COLUMBIA, S.C. - A near total abortion ban in South Carolina that does not include exceptions for pregnancies' caused by rape or incest was sent to the state House floor Tuesday but not without hints and warnings that the lack of exceptions could cause a big legislative fight in a few weeks.
The House Judiciary Committee voted 13-7 to approve the ban. All yes votes were from Republicans and all votes against the bill from Democrats. But three Republican committee members who were at the meeting did not vote.
"Out of respect for the process, I’m not voting today," Republican Rep. Neal Collins said. "Myself and many other are not in position to vote for this bill without significant changes."
And at least one other Republican said there still is a lot of work to do not only on whether to add back exceptions but also to address if a total ban that right now includes a statement that "it is undisputed that the life of every human being begins at conception" means child support and tax breaks begin at conception too.
"It is more appropriate to allow 124 members to work through the various issues on the House floor," said Republican Rep. Weston Newton after saying he had voted for every other abortion restriction bill in his nearly 10 years in the General Assembly.
The full House with 80 Republicans, 43 Democrats and one vacancy will likely debate the bill at a special session called by House Speaker Murrell Smith in the next few weeks and decide whether to send the bill on to the Senate.
South Carolina currently has a six-week ban passed in 2021 that went into effect after the U.S. Supreme Court overturned Roe v. Wade in June.
The bill bans all abortions except when the life of the mother is in danger. It lists a number of different medical emergencies that would fit into the exceptions.
The legislation still has a long way to go before it could reach Republican Gov. Henry McMaster, wo said he wants to see no abortions in the state.
Some Republicans, especially in the South Carolina Senate, have said they aren't sure they want to go any farther than the current law that prohibits abortions after cardiac activity is detected in the fetus, typically around six weeks after conception. They said a vote in Kansas preventing lawmakers from seeking more restrictions and other developments have them reassessing whether a total ban is a good idea right now.
But the six-week ban already infringes on women's rights, Democratic Rep. Spencer Wetmore said.
"At the end of the day, though, half measures and amendments that make a cruel bill more palatable don’t move the ball for women," Wetmore said after the full committee meeting.
At a subcommittee hearing earlier in the day, Wetmore went through the bill section by section, pointing out how the doctors and experts she has spoken with with think it puts women’s health in danger.
Passing this bill will leave "doctors scared to practice; women scared to start families because they are worried this state will criminalize them if they have a miscarriage or worse leave them bleeding out in an emergency room while a hospital’s attorney decides whether the doctors can help," Wetmore said.
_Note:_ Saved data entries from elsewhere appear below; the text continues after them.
/-! ### The host's hand-over and the issue of a transaction -/

@[simp] theorem handOver_left (s : State) (h : Option Handover) : (s.handOver h).left = s.left := by cases h <;> rfl
@[simp] theorem handOver_right (s : State) (h : Option Handover) : (s.handOver h).right = s.right := by cases h <;> rfl
@[simp] theorem handOver_state (s : State) (h : Option Handover) : (s.handOver h).state = s.state := by cases h <;> rfl
@[simp] theorem handOver_cacheSize (s : State) (h : Option Handover) : (s.handOver h).cacheSize = s.cacheSize := by cases h <;> rfl
@[simp] theorem handOver_icache (s : State) (h : Option Handover) : (s.handOver h).icache = s.icache := by cases h <;> rfl
@[simp] theorem handOver_ocache (s : State) (h : Option Handover) : (s.handOver h).ocache = s.ocache := by cases h <;> rfl
@[simp] theorem handOver_totalIn (s : State) (h : Option Handover) : (s.handOver h).totalIn = s.totalIn := by cases h <;> rfl
@[simp] theorem handOver_totalOut (s : State) (h : Option Handover) : (s.handOver h).totalOut = s.totalOut := by cases h <;> rfl
@[simp] theorem handOver_codec (s : State) (h : Option Handover) : (s.handOver h).codec = s.codec := by cases h <;> rfl
@[simp] theorem handOver_channels (s : State) (h : Option Handover) : (s.handOver h).channels = s.channels := by cases h <;> rfl
@[simp] theorem handOver_rom (s : State) (h : Option Handover) : (s.handOver h).rom = s.rom := by cases h <;> rfl
@[simp] theorem handOver_symOrder3 (s : State) (h : Option Handover) : (s.handOver h).symOrder3 = s.symOrder3 := by cases h <;> rfl
@[simp] theorem handOver_scratchL (s : State) (h : Option Handover) : (s.handOver h).scratchL = s.scratchL := by cases h <;> rfl
@[simp] theorem handOver_scratchR (s : State) (h : Option Handover) : (s.handOver h).scratchR = s.scratchR := by cases h <;> rfl
@[simp] theorem handOver_lines (s : State) (h : Option Handover) : (s.handOver h).lines = s.lines := by cases h <;> rfl
@[simp] theorem handOver_response (s : State) (h : Option Handover) : (s.handOver h).response = s.response := by cases h <;> rfl
@[simp] theorem handOver_pending (s : State) (h : Option Handover) : (s.handOver h).pending = s.pending := by cases h <;> rfl
@[simp] theorem handOver_none (s : State) : s.handOver none = s := rfl
@[simp] theorem handOver_some_input (s : State) (h : Handover) :
    (s.handOver (some h)).input = Memory.ofBytes h.input := rfl
@[simp] theorem handOver_some_ilen (s : State) (h : Handover) : (s.handOver (some h)).ilen = h.input.length := rfl
@[simp] theorem handOver_some_output (s : State) (h : Handover) :
    (s.handOver (some h)).output = Memory.ofBytes h.output := rfl
@[simp] theorem handOver_some_olen (s : State) (h : Handover) : (s.handOver (some h)).olen = h.output.length := rfl

@[simp] theorem issue_left (s : State) (t : Transaction) (rest : List Transaction) :
    (s.issue t rest).left = s.left := by simp [State.issue]
@[simp] theorem issue_right (s : State) (t : Transaction) (rest : List Transaction) :
    (s.issue t rest).right = s.right := by simp [State.issue]
@[simp] theorem issue_state (s : State) (t : Transaction) (rest : List Transaction) :
    (s.issue t rest).state = s.state := by simp [State.issue]
@[simp] theorem issue_cacheSize (s : State) (t : Transaction) (rest : List Transaction) :
    (s.issue t rest).cacheSize = s.cacheSize := by simp [State.issue]
@[simp] theorem issue_icache (s : State) (t : Transaction) (rest : List Transaction) :
    (s.issue t rest).icache = s.icache := by simp [State.issue]
@[simp] theorem issue_ocache (s : State) (t : Transaction) (rest : List Transaction) :
    (s.issue t rest).ocache = s.ocache := by simp [State.issue]
@[simp] theorem issue_totalIn (s : State) (t : Transaction) (rest : List Transaction) :
    (s.issue t rest).totalIn = s.totalIn := by simp [State.issue]
@[simp] theorem issue_totalOut (s : State) (t : Transaction) (rest : List Transaction) :
    (s.issue t rest).totalOut = s.totalOut := by simp [State.issue]
@[simp] theorem issue_codec (s : State) (t : Transaction) (rest : List Transaction) :
    (s.issue t rest).codec = s.codec := by simp [State.issue]
@[simp] theorem issue_channels (s : State) (t : Transaction) (rest : List Transaction) :
    (s.issue t rest).channels = s.channels := by simp [State.issue]
@[simp] theorem issue_rom (s : State) (t : Transaction) (rest : List Transaction) :
    (s.issue t rest).rom = s.rom := by simp [State.issue]
@[simp] theorem issue_symOrder3 (s : State) (t : Transaction) (rest : List Transaction) :
    (s.issue t rest).symOrder3 = s.symOrder3 := by simp [State.issue]
@[simp] theorem issue_scratchL (s : State) (t : Transaction) (rest : List Transaction) :
    (s.issue t rest).scratchL = s.scratchL := by simp [State.issue]
@[simp] theorem issue_scratchR (s : State) (t : Transaction) (rest : List Transaction) :
    (s.issue t rest).scratchR = s.scratchR := by simp [State.issue]
@[simp] theorem issue_input (s : State) (t : Transaction) (rest : List Transaction) :
    (s.issue t rest).input = (s.handOver t.handover).input := by simp [State.issue]
@[simp] theorem issue_ilen (s : State) (t : Transaction) (rest : List Transaction) :
    (s.issue t rest).ilen = (s.handOver t.handover).ilen := by simp [State.issue]
@[simp] theorem issue_output (s : State) (t : Transaction) (rest : List Transaction) :
    (s.issue t rest).output = (s.handOver t.handover).output := by simp [State.issue]
@[simp] theorem issue_olen (s : State) (t : Transaction) (rest : List Transaction) :
    (s.issue t rest).olen = (s.handOver t.handover).olen := by simp [State.issue]
@[simp] theorem issue_response (s : State) (t : Transaction) (rest : List Transaction) :
    (s.issue t rest).response = s.response := by simp [State.issue]
@[simp] theorem issue_lines (s : State) (t : Transaction) (rest : List Transaction) :
    (s.issue t rest).lines = s.linesFor t := rfl
theorem linesFor_command {s : State} {t : Transaction} (h : t.request.isCommand = true) : s.linesFor t = t.lines := by
  simp [State.linesFor, h]
theorem linesFor_own {s : State} {t : Transaction} (h : t.request.isCommand = false) : s.linesFor t = s.lines := by
  simp [State.linesFor, h]
@[simp] theorem issue_pending (s : State) (t : Transaction) (rest : List Transaction) :
    (s.issue t rest).pending = rest := rfl

/-! ### The report that ends a PROCESS -/

@[simp] theorem report_left (s : State) (c : Cursor) : (report s c).left = s.left := rfl
@[simp] theorem report_right (s : State) (c : Cursor) : (report s c).right = s.right := rfl
@[simp] theorem report_state (s : State) (c : Cursor) : (report s c).state = s.state := rfl
@[simp] theorem report_cacheSize (s : State) (c : Cursor) : (report s c).cacheSize = s.cacheSize := rfl
@[simp] theorem report_icache (s : State) (c : Cursor) : (report s c).icache = s.icache := rfl
@[simp] theorem report_ocache (s : State) (c : Cursor) : (report s c).ocache = s.ocache := rfl
@[simp] theorem report_codec (s : State) (c : Cursor) : (report s c).codec = s.codec := rfl
@[simp] theorem report_channels (s : State) (c : Cursor) : (report s c).channels = s.channels := rfl
@[simp] theorem report_rom (s : State) (c : Cursor) : (report s c).rom = s.rom := rfl
@[simp] theorem report_symOrder3 (s : State) (c : Cursor) : (report s c).symOrder3 = s.symOrder3 := rfl
@[simp] theorem report_scratchL (s : State) (c : Cursor) : (report s c).scratchL = s.scratchL := rfl
@[simp] theorem report_scratchR (s : State) (c : Cursor) : (report s c).scratchR = s.scratchR := rfl
@[simp] theorem report_input (s : State) (c : Cursor) : (report s c).input = s.input := rfl
@[simp] theorem report_ilen (s : State) (c : Cursor) : (report s c).ilen = s.ilen := rfl
@[simp] theorem report_output (s : State) (c : Cursor) : (report s c).output = s.output := rfl
@[simp] theorem report_olen (s : State) (c : Cursor) : (report s c).olen = s.olen := rfl
@[simp] theorem report_lines (s : State) (c : Cursor) : (report s c).lines = s.lines := rfl
@[simp] theorem report_pending (s : State) (c : Cursor) : (report s c).pending = s.pending := rfl
@[simp] theorem report_totalIn (s : State) (c : Cursor) : (report s c).totalIn = s.totalIn + BitVec.ofNat 64 c.ic := rfl
@[simp] theorem report_totalOut (s : State) (c : Cursor) : (report s c).totalOut = s.totalOut + BitVec.ofNat 64 c.oc := rfl
@[simp] theorem report_gin (s : State) (c : Cursor) : (report s c).gin = s.gin := rfl
@[simp] theorem report_gout (s : State) (c : Cursor) : (report s c).gout = s.gout := rfl
@[simp] theorem report_response (s : State) (c : Cursor) :
    (report s c).response = .process c.ic c.oc (statusOf c.ic s.ilen c.oc s.olen) := rfl
@[simp] theorem report_mem (s : State) (c : Cursor) (sp : SpaceName) : (report s c).mem sp = s.mem sp := by
  cases sp <;> rfl
@[simp] theorem report_byteAt (s : State) (c : Cursor) (sp : SpaceName) (a : Nat) :
    (report s c).byteAt sp a = s.byteAt sp a := by simp [State.byteAt]
@[simp] theorem report_spaceSize (s : State) (c : Cursor) (sp : SpaceName) :
    (report s c).spaceSize sp = s.spaceSize sp := by cases sp <;> rfl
She also said without exceptions for rape and incest, South Carolina is putting both the physical and mental health of disabled women or young girls who are raped at risk.
"We’re too busy talking about controlling women’s body to do anything that actually keeps our women and babies alive," Wetmore said.
Outside of Rep. John McCravy, who has shepherded the bill to this point, no other Republicans spoke favorably about the substance of the bill.
McCravy said the bill was carefully crafted to protect a mother’s life while also making sure "all pre-born lives are protected and all innocent lives are protected no matter the circumstances of conception."
House Judiciary Committee Chairman Chris Murphy, who generally runs genial, free flowing meetings, commented several times that Democrats were speaking too long and even ended Democratic Rep. Justin Bamberg's remarks before he could read a list of facts about the condition of women in the state.
Bamberg's Republican deskmate and friend is Collins, who then read off the list of dozens of ways South Carolina is ranked 40th or worse for women in infant and maternal mortality, wages, rates of chronic disease and other wellbeing measures before Murphy stopped him.
Outside the House's office building on Statehouse grounds about a dozen demonstrators with Planned Parenthood South Atlantic gathered. They were outnumbered by law enforcement, who set fencing and barricades expected to stay up most of the week.
The South Carolina Senate Medical Affairs Committee plans a public hearing on further abortion restrictions Wednesday.
Associated Press writer James Pollard contributed to this report.